(Saved entries)
--- START ---
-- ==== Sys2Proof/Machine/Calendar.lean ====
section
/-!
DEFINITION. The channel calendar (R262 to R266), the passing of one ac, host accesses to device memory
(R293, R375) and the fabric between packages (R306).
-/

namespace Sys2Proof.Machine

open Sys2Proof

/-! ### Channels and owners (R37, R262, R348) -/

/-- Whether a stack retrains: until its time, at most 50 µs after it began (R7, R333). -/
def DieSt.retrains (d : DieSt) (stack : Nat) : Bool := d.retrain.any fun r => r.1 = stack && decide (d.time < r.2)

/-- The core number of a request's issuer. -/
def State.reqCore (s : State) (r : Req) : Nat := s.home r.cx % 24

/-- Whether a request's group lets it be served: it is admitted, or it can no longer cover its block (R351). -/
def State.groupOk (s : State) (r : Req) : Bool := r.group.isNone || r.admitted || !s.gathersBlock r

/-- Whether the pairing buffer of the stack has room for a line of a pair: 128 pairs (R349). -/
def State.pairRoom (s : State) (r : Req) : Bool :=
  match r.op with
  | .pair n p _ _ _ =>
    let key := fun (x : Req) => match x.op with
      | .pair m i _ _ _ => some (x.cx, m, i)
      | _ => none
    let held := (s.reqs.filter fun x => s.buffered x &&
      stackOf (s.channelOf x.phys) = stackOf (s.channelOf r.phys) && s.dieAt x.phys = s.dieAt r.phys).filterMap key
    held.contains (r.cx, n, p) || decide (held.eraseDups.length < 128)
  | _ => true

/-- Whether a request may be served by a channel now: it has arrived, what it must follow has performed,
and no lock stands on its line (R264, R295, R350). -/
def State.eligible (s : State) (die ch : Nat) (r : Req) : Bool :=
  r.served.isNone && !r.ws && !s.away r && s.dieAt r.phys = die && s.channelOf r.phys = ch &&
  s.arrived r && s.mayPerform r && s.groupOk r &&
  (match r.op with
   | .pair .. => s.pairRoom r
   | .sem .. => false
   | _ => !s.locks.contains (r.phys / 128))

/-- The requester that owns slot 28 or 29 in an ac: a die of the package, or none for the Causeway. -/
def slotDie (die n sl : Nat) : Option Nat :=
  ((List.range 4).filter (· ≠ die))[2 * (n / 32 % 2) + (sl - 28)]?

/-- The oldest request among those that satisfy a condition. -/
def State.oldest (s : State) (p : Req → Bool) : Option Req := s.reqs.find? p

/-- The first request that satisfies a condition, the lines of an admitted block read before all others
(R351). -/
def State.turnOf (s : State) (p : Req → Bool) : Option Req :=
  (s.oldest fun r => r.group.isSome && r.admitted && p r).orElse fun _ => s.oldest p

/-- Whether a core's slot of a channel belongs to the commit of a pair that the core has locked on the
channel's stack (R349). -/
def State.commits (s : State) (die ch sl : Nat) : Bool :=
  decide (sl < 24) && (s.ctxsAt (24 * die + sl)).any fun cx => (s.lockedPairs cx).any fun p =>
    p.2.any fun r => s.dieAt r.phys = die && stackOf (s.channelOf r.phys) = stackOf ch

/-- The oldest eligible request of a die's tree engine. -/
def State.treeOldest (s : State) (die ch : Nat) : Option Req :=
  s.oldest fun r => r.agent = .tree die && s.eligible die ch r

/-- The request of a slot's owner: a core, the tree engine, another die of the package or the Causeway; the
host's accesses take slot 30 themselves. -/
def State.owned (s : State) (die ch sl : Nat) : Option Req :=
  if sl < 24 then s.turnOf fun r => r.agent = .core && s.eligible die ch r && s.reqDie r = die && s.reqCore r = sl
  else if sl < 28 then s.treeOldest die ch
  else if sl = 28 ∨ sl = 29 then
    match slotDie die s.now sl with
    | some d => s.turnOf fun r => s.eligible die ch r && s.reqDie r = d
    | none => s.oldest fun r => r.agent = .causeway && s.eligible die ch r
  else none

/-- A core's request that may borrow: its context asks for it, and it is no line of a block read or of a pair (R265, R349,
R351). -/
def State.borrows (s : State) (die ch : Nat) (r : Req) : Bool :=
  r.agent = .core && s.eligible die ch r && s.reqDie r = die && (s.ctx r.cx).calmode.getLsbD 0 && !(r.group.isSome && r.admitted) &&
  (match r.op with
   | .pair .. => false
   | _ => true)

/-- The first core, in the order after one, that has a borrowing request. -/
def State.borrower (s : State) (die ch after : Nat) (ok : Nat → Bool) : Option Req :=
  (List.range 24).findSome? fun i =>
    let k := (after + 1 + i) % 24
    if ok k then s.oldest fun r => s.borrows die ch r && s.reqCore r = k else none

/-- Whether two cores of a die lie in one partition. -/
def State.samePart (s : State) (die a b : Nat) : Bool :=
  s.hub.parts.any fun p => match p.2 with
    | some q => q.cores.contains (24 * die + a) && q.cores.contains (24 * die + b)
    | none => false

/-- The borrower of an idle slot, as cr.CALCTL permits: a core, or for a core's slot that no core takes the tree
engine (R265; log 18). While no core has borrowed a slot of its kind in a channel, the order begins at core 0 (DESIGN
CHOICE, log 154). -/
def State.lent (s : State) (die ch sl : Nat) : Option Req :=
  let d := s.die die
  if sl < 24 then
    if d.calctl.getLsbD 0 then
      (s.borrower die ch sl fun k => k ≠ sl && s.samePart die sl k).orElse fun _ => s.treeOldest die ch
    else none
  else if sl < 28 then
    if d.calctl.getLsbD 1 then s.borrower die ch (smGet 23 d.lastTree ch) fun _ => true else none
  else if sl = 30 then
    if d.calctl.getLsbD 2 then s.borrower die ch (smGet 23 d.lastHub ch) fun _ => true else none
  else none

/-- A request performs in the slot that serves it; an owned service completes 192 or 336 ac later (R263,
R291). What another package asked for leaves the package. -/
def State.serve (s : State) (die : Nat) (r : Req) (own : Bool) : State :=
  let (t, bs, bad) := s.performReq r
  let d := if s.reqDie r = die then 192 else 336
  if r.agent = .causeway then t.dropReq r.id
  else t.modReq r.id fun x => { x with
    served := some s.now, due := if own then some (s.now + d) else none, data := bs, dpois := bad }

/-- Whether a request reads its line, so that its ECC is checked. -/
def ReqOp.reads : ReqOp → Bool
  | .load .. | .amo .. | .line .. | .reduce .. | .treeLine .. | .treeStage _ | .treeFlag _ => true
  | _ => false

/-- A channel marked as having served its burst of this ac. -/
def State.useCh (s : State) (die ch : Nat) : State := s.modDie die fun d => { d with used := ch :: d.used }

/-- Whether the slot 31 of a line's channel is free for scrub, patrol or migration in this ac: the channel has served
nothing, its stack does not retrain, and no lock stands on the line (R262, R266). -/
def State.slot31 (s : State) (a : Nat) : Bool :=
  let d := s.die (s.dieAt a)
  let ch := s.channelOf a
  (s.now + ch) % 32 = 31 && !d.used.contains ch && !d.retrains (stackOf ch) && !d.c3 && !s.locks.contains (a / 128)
--- END ---
• [Exercise aim] Check every line above for the string "another", and copy the ones that have it.

• [Answer to this task]
/-- The request of a slot's owner: a core, the tree engine, another die of the package or the Causeway; the
R291). What another package asked for leaves the package. -/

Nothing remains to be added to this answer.